◆ **LISTED RECORDS**:
/-- A bit already advertised stays until the lane is declared failed or software excludes it (R89, R92, R98). -/
def Dev.nearKeep (d : Dev) (p i : Nat) : Bool :=
  (d.rd Port.LG_STAT_NEAR_MASK p).testBit i && (d.rd Port.LG_CFG_EXPECT_MASK p).testBit i &&
    !(d.rd Port.LG_STAT_EXCLUDED p).testBit i &&
    match d.knownCarrier p i with
    | some l => !d.is Lane.LANE_CFG_EXCLUDE l
    | none => true

/-- A mask from a predicate on lane numbers. -/
def maskOf (f : Nat → Bool) : Nat := (List.range 4).foldl (fun a i => if f i then a + 2 ^ i else a) 0

/-- NEAR_MASK (R90, R92). -/
def Dev.nearMask (d : Dev) (p : Nat) : Nat :=
  let up := d.linkUp p
  if !d.is Port.LG_CFG_AUTO_NARROW p && up then
    maskOf (fun i => (d.port p).nearHold.testBit i &&
      match d.knownCarrier p i with
      | some l => !d.is Lane.LANE_CFG_EXCLUDE l
      | none => true)
  else maskOf (fun i => d.nearBit p i || (up && d.nearKeep p i))

/-- Whether two slot-0 positions lie within the skew tolerance (R112). -/
def skewOk (a b : Nat) : Bool :=
  let x := (a + 16384 - b % 16384) % 16384
  decide (x ≤ 64) || decide (16384 - 64 ≤ x)

/-- Every lane of a set is comma-locked and aligned (R112, R114). -/
def Dev.deskewed (d : Dev) (p m : Nat) : Bool :=
  let cs := ((List.range 4).filter (fun i => m.testBit i)).map (fun i => d.carrier p i)
  cs.all (fun c => c.isSome) &&
    cs.all (fun a => cs.all (fun b => match a, b with
      | some x, some y => skewOk (d.lane x).slot0 (d.lane y).slot0
      | _, _ => false))

/-- STAT.ACTIVE of a port's lanes: the logical lane last known on each is in ACTIVE_MASK (R100). -/
def Dev.showActive (d : Dev) (p : Nat) : Dev :=
  (portLanes p).foldl (fun d l => d.wrb Lane.STAT_ACTIVE l (match (d.lane l).known with
    | some i => (d.rd Port.LG_STAT_ACTIVE_MASK p).testBit i
    | none => false)) d

/-- Write ACTIVE_MASK, WIDTH and ACTIVE of the lanes. -/
def Dev.setActive (d : Dev) (p m : Nat) : Dev :=
  ((d.wr Port.LG_STAT_ACTIVE_MASK p m).wr Port.LG_STAT_WIDTH p (maskWidth m)).showActive p

/-- The port goes down (R114, R133, R140, R156, R513). -/
def Dev.portDown (d : Dev) (p : Nat) : Dev :=
  if !d.linkUp p then d
  else
    let d := ((d.rxCut p).wr Port.STAT_LINK_UP p 0).evt 0x0A p Port.E_LINK_DOWN
    let d := d.ctlAbandon p false
    let d := d.when ((d.port p).lb != .off) (fun d => d.lb2End p 2 true)
    let d := d.wr Port.STAT_TIME_VALID p 0
    let d := d.setPort p { d.port p with
      mgmt := (d.port p).mgmt.filter (fun m => m.user == .software)
      dGoodValid := false, exch := none, idRead := none, idBuf := [], rxSeq := 0 }
    let d := (d.wr Port.LG_STAT_NARROW_PENDING p 0).ingDown p
    let d := (d.injRelease p).1
    (d.mdPresent p false)

/-- ACTIVE_MASK became 0, or the camera did not follow: the port is down with PORT_LANES_LOST (R94). -/
def Dev.lanesLost (d : Dev) (p : Nat) : Dev :=
  (((d.setActive p 0).flt 0x0A p Port.F_PORT_LANES_LOST).portDown p).sendBurst p

/-- Whether a width below that of EXPECT_MASK has another cause than LANE_CFG.EXCLUDE (R93). -/
def Dev.narrowFault (d : Dev) (p : Nat) : Bool :=
  let exp := d.rd Port.LG_CFG_EXPECT_MASK p
  decide (d.rd Port.LG_STAT_WIDTH p < maskWidth exp) && (List.range 4).any (fun i =>
    exp.testBit i && (!(d.rd Port.LG_STAT_FAR_MASK p).testBit i ||
      (!(d.rd Port.LG_STAT_NEAR_MASK p).testBit i &&
        match d.knownCarrier p i with
        | some l => !d.is Lane.LANE_CFG_EXCLUDE l || (d.rd Port.LG_STAT_EXCLUDED p).testBit i
        | none => true)))

/-- Step 5 of R92: the change of the active set is complete. -/
def Dev.narrowDone (d : Dev) (p : Nat) : Dev :=
  let d := d.wr Port.LG_STAT_NARROW_PENDING p 0
  if d.rd Port.LG_STAT_WIDTH p = 4 then
    let d := d.evt 0x0A p Port.E_WIDENED
    let f := d.rd (Hdr.FLT 0x0A) p
    if f.testBit Port.F_PORT_NARROWED then d.wr (Hdr.FLT 0x0A) p (f - 2 ^ Port.F_PORT_NARROWED) else d
  else
    let d := (d.incSat Port.NARROW_CNT p).evt 0x0A p Port.E_NARROWED
    d.when (d.narrowFault p) (fun d => d.flt 0x0A p Port.F_PORT_NARROWED)

/-! ## Test traffic (R127, R503) -/

/-- Send the next TEST packet of n payload bytes of the PRBS31 sequence; one the injector holds back or drops is not waited
for. -/
def Dev.testSend (d : Dev) (p n : Nat) : Dev :=
  let h := d.loop p
  let r := prbsBytes n h.txPrbs
  let bs := testPkt h.testNum r.1
  let gone := (d.inject p 1 (byteAt bs 0) bs).2.isEmpty
  let d := d.setLoop p { h with txPrbs := r.2, testNum := (h.testNum + 1) % 2 ^ 16, lastTest := if gone then [] else bs }
  (d.addWrap LbF.GEN_CNT 0 1 p).sendPkt p bs

/-- The generator runs in LB0 or LB1 with TEST traffic. -/
def Dev.testRuns (d : Dev) (p : Nat) : Bool :=
  (d.loopDepth p == 1 || d.loopDepth p == 2) && d.is LbF.LB_CFG_GEN_EN 0 p && !d.is LbF.LB_CFG_GEN_KIND 0 p

/-- The generator's TEST traffic starts: the PRBS31 sequence from its seed (R503). -/
def Dev.testStart (d : Dev) (p : Nat) : Dev :=
  d.when (d.testRuns p && d.linkUp p) (fun d =>
    (d.setLoop p { d.loop p with txPrbs := Config.prbsSeed % 2 ^ 31 }).testSend p (d.rd LbF.LB_CFG_GEN_LEN 0 p))

/-- The port comes up (R114, R116, R128, R132, R137, R139, R146). -/
def Dev.portUp (d : Dev) (p : Nat) : Dev :=
  let d := (d.wr Port.STAT_LINK_UP p 1).wr Port.STAT_NOLOCK p 0
  let d := (d.wr Port.LG_STAT_NARROW_PENDING p 0).wr Port.STAT_SYNC_PENDING p 1
  let h := d.port p
  let d := d.setPort p { h with
    nearHold := d.rd Port.LG_STAT_NEAR_MASK p
    lastAck := none
    dropLine := none
    dGoodValid := false
    corrSet := true
    corr := 0
    stepDue := false
    idBuf := []
    idRead := if d.is Port.PORT_CFG_AUTO_ID p && d.loopDepth p == 0 then some 0 else none }
  let d := d.setLoop p { d.loop p with consumed := 0 }
  let d := ((d.ingUp p).evt 0x0A p Port.E_LINK_UP).mdPresent p true
  let d := d.when (d.narrowFault p) (fun d =>
    ((d.incSat Port.NARROW_CNT p).evt 0x0A p Port.E_NARROWED).flt 0x0A p Port.F_PORT_NARROWED)
  (((d.sendCredit p).timeReq p).mgmtPump p).testStart p

/-- LANE_FAIL_TIME in 2^-16 ns (R89). -/
def Dev.laneFailTime (d : Dev) (p : Nat) : Nat :=
  let ms := match d.rd Port.LG_CFG_LANE_FAIL_TIME p with
    | 0 => 1
    | 1 => 2
    | 2 => 5
    | _ => 10
  ms * 1000000 * nsL

/-- Recompute NEAR_MASK and the active set, and carry the port along (R90–R94, R109, R114). -/
def Dev.portEval (d : Dev) (p : Nat) : Dev :=
  if !d.enabled 0x0A p then d
  else
    let near := d.nearMask p
    let old := d.rd Port.LG_STAT_NEAR_MASK p
    let d := d.wr Port.LG_STAT_NEAR_MASK p near
    let act := activeSet near (d.rd Port.LG_STAT_FAR_MASK p)
    let was := d.rd Port.LG_STAT_ACTIVE_MASK p
    if d.linkUp p then
      if act = was then d.when (near != old) (fun d => d.sendBurst p)
      else if act = 0 then d.lanesLost p
      else (((d.rxDrop p).ingClose p false).setActive p act |>.wr Port.LG_STAT_NARROW_PENDING p 1).sendBurst p
    else
      let d := (d.setActive p act).when (near != old) (fun d => d.sendBurst p)
      let exp := d.rd Port.LG_CFG_EXPECT_MASK p
      let waited := match (d.port p).firstLock with
        | some t => decide (t + d.laneFailTime p ≤ d.nowL)
        | none => false
      d.when (act != 0 && d.deskewed p act && (act &&& exp == exp || waited)) (fun d => d.portUp p)

/-! ## Lock of a lane (R110–R112) -/

/-- Comma lock is lost; on a lane of the active set the packet in progress is dropped (R105, R110). -/
def Dev.commaLost (d : Dev) (l : Nat) : Dev :=
  let d := d.when (d.is Lane.STAT_COMMA_LOCK l && d.is Lane.STAT_ACTIVE l) (fun d => d.rxDrop (lanePort l))
  let d := d.wr Lane.STAT_COMMA_LOCK l 0
  d.setLane l { d.lane l with burstRun := 0, lastSingle := none, missed := 0, sawComma := false }

/-- Comma lock is gained with a lane number; lanes whose numbers repeat do not lock (R88, R110, R114). -/
def Dev.commaGained (d : Dev) (l logical slot0 : Nat) : Dev :=
  let p := lanePort l
  let twins := (portLanes p).filter (fun m =>
    m != l && d.is Lane.STAT_COMMA_LOCK m && d.rd Lane.STAT_RX_LOGICAL m == logical)
  if twins.isEmpty then
    let d := (d.wr Lane.STAT_RX_LOGICAL l logical).wr Lane.STAT_COMMA_LOCK l 1
    let d := d.setLane l { d.lane l with slot0 := slot0, missed := 0, sawComma := true, known := some logical }
    let h := d.port p
    (d.when h.firstLock.isNone (fun d => d.setPort p { h with firstLock := some d.nowL })).showActive p
  else
    let d := (l :: twins).foldl (fun d m => d.commaLost m) d
    (d.wr Port.STAT_NOLOCK p 1).evt 0x0A p Port.E_NOLOCK

/-- An inverted comma; four in consecutive slots toggle RX_INV (R87). -/
def Dev.commaInverse (d : Dev) (l slot : Nat) : Dev :=
  let h := d.lane l
  let n := if h.invCommas ≠ 0 ∧ slot = h.invSlot + 1 then h.invCommas + 1 else 1
  if !d.is Lane.LANE_CFG_AUTO_POL l then d
  else if n < 4 then d.setLane l { h with invCommas := n, invSlot := slot }
  else
    let inv := !d.is Lane.LANE_CFG_RX_INV l
    let d := d.setLane l { h with invCommas := 0 }
    ((d.wrb Lane.LANE_CFG_RX_INV l inv).wrb Lane.STAT_POL_INV l inv).evt 0x08 l Lane.E_POL_FLIP

/-- A comma of a burst: eight with equal byte 7 give comma lock and realign the super-frame (R108–R110). -/
def Dev.commaBurst (d : Dev) (l slot b7 : Nat) : Dev :=
  let h := d.lane l
  let run := if h.burstRun ≠ 0 ∧ h.burstByte = b7 ∧ slot = h.burstSlot + 1 then h.burstRun + 1 else 1
  let d := d.setLane l { h with
    burstRun := run, burstByte := b7, burstSlot := slot, lastSingle := none, invCommas := 0, sawComma := true }
  if run = 8 then
    let d := (d.setLane l { d.lane l with burstRun := 0 }).commaGained l (b7 % 4) (slot - 7)
    let p := lanePort l
    d.when (d.is Port.LG_STAT_NARROW_PENDING p && d.deskewed p (d.rd Port.LG_STAT_ACTIVE_MASK p)) (fun d =>
      d.narrowDone p)
  else d

/-- A single comma; outside slot 0 of a lane in comma lock it shows that the lane has slipped (R108, R110, R112). -/
def Dev.commaSingle (d : Dev) (l slot b7 : Nat) : Dev :=
  let h := d.lane l
  let logical := b7 % 4
  let d := d.setLane l { h with burstRun := 0, invCommas := 0 }
  if d.is Lane.STAT_COMMA_LOCK l then
    if (slot + 16384 - h.slot0 % 16384) % 16384 = 0 then
      d.setLane l { d.lane l with slot0 := slot, missed := 0, sawComma := true }
    else ((d.commaLost l).evt 0x0A (lanePort l) Port.E_COMMA_ERR).evt 0x0A (lanePort l) Port.E_DESKEW_ERR
  else
    match h.lastSingle with
    | some n =>
      if n = (slot - 16384) * 4 + logical ∧ 16384 ≤ slot then d.commaGained l logical slot
      else d.setLane l { d.lane l with lastSingle := some (slot * 4 + logical) }
    | none => d.setLane l { d.lane l with lastSingle := some (slot * 4 + logical) }

/-- A block with a comma's look arrives in a slot of a lane (R87, R107–R110). -/
def Dev.comma (d : Dev) (l slot hdr : Nat) (bytes : List Nat) : Dev :=
  let p := lanePort l
  let b := d.rxBall l (hdr % 4, le bytes 0 8)
  let pay := blockBytes b.2
  if !d.enabled 0x08 l || !d.enabled 0x0A p || !d.is Lane.STAT_HDR_LOCK l then d
  else if b.1 == 1 && isInvComma pay then d.commaInverse l slot
  else
    let d := d.setLane l { d.lane l with invCommas := 0 }
    if b.1 != 2 || !isComma pay then d
    else
      let b7 := byteAt pay 7
      let d := d.wr Port.LG_STAT_FAR_MASK p (bits b7 2 4)
      let d := d.when (d.is Lane.STAT_COMMA_LOCK l && d.rd Lane.STAT_RX_LOGICAL l != b7 % 4) (fun d => d.commaLost l)
      let d := if b7.testBit 6 then d.commaBurst l slot b7 else d.commaSingle l slot b7
      d.portEval p

def execComma (lane : Fin 64) (slot : Nat) (block : RawBlock) (s : State) : Host.Outcome State Fault Refusal :=
  s.upd (fun d => d.comma lane slot block.header block.payload)

/-- Header lock is lost; the packet in progress is dropped (R105, R111). -/
def Dev.hdrLost (d : Dev) (l : Nat) : Dev :=
  let d := d.when (d.is Lane.STAT_ACTIVE l) (fun d => d.rxDrop (lanePort l))
  let d := (d.wr Lane.STAT_HDR_LOCK l 0).incSat Lane.CNT_B_LOCK_LOSS_CNT l
  let d := d.setLane l { d.lane l with
    hdrWin := [], hdrRun := 0, lockSince := none, invCommas := 0, lostAt := some d.nowL }
  ((d.commaLost l).laneGood l).evt 0x08 l Lane.E_LOCK_LOST

/-- One received block header (R103, R111): before lock an invalid one moves the alignment by one bit. The descrambler of a lane
that has just locked knows nothing of the sender's state (R104). -/
def Dev.header (d : Dev) (l hdr : Nat) : Dev :=
  let valid := hdr % 4 == 1 || hdr % 4 == 2
  let h := d.lane l
  if d.is Lane.STAT_HDR_LOCK l then
    let win := ((!valid) :: h.hdrWin).take 64
    let d := d.when (!valid) (fun d => d.incSat Lane.CNT_B_HDR_ERR_CNT l)
    if 16 ≤ (win.filter id).length then d.hdrLost l else d.setLane l { h with hdrWin := win }
  else if valid then
    if h.hdrRun + 1 < 64 then d.setLane l { h with hdrRun := h.hdrRun + 1 }
    else
      let d := (d.setLane l { h with
        hdrRun := 0, hdrWin := [], lockSince := some d.nowL, lostAt := none, dscr := d.freeVal 58 }).freeUsed
      ((d.wr Lane.STAT_HDR_LOCK l 1).laneGood l).evt 0x08 l Lane.E_LOCK_GAINED
  else d.setLane l { h with hdrRun := 0, align := (h.align + 1) % 66 }

def execHeaderLock (lane : Fin 64) (headers : List Nat) (s : State) : Host.Outcome State Fault Refusal :=
  s.upd (fun d =>
    if d.enabled 0x08 lane && d.enabled 0x0A (lanePort lane) then
      ((headers.foldl (fun d h => d.header lane h) d)).portEval (lanePort lane)
    else d)

/-- Slot 0 of a comma-locked lane in the super-frame that ends: two without a valid comma lose the lock (R110). -/
def Dev.commaMissed (d : Dev) (l : Nat) : Dev :=
  let h := d.lane l
  if !d.is Lane.STAT_COMMA_LOCK l then d
  else if h.sawComma then d.setLane l { h with missed := 0, sawComma := false }
  else if h.missed + 1 < 2 then d.setLane l { h with missed := h.missed + 1 }
  else d.commaLost l

/-- The comma-locked lanes of EXPECT_MASK (R112). -/
def Dev.alignLanes (d : Dev) (p : Nat) : List Nat :=
  (portLanes p).filter (fun l => d.is Lane.STAT_COMMA_LOCK l &&
    (d.rd Port.LG_CFG_EXPECT_MASK p).testBit (d.rd Lane.STAT_RX_LOGICAL l))

/-- A lane whose slot 0 comes more than 64 block times behind that of another (R112). -/
def Dev.tooLate (d : Dev) (ls : List Nat) (l : Nat) : Bool :=
  ls.any (fun m =>
    let x := ((d.lane l).slot0 + 16384 - (d.lane m).slot0 % 16384) % 16384
    decide (64 < x) && decide (x < 8192))

/-- The alignment check of a super-frame (R110, R112). -/
def Dev.superframe (d : Dev) (p : Nat) : Dev :=
  let d := (portLanes p).foldl (fun d l => d.commaMissed l) d
  let ls := d.alignLanes p
  (ls.filter (d.tooLate ls)).foldl (fun d l => (d.commaLost l).evt 0x0A p Port.E_DESKEW_ERR) d

/-- Slot 0 on the transmit side: a single comma while the port is up, else a burst (R108, R109, R116). -/
def Dev.superframeSend (d : Dev) (p : Nat) : Dev :=
  if !d.enabled 0x0A p then d
  else if d.linkUp p then (d.sendCommas p 1).sendIdle p
  else d.sendBurst p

◆ **WHAT YOU ARE ASKED TO DO**: Respond with only the number of lines in the data that include the string "linkUp".

◆ **REPLY TO THE TASK**: 5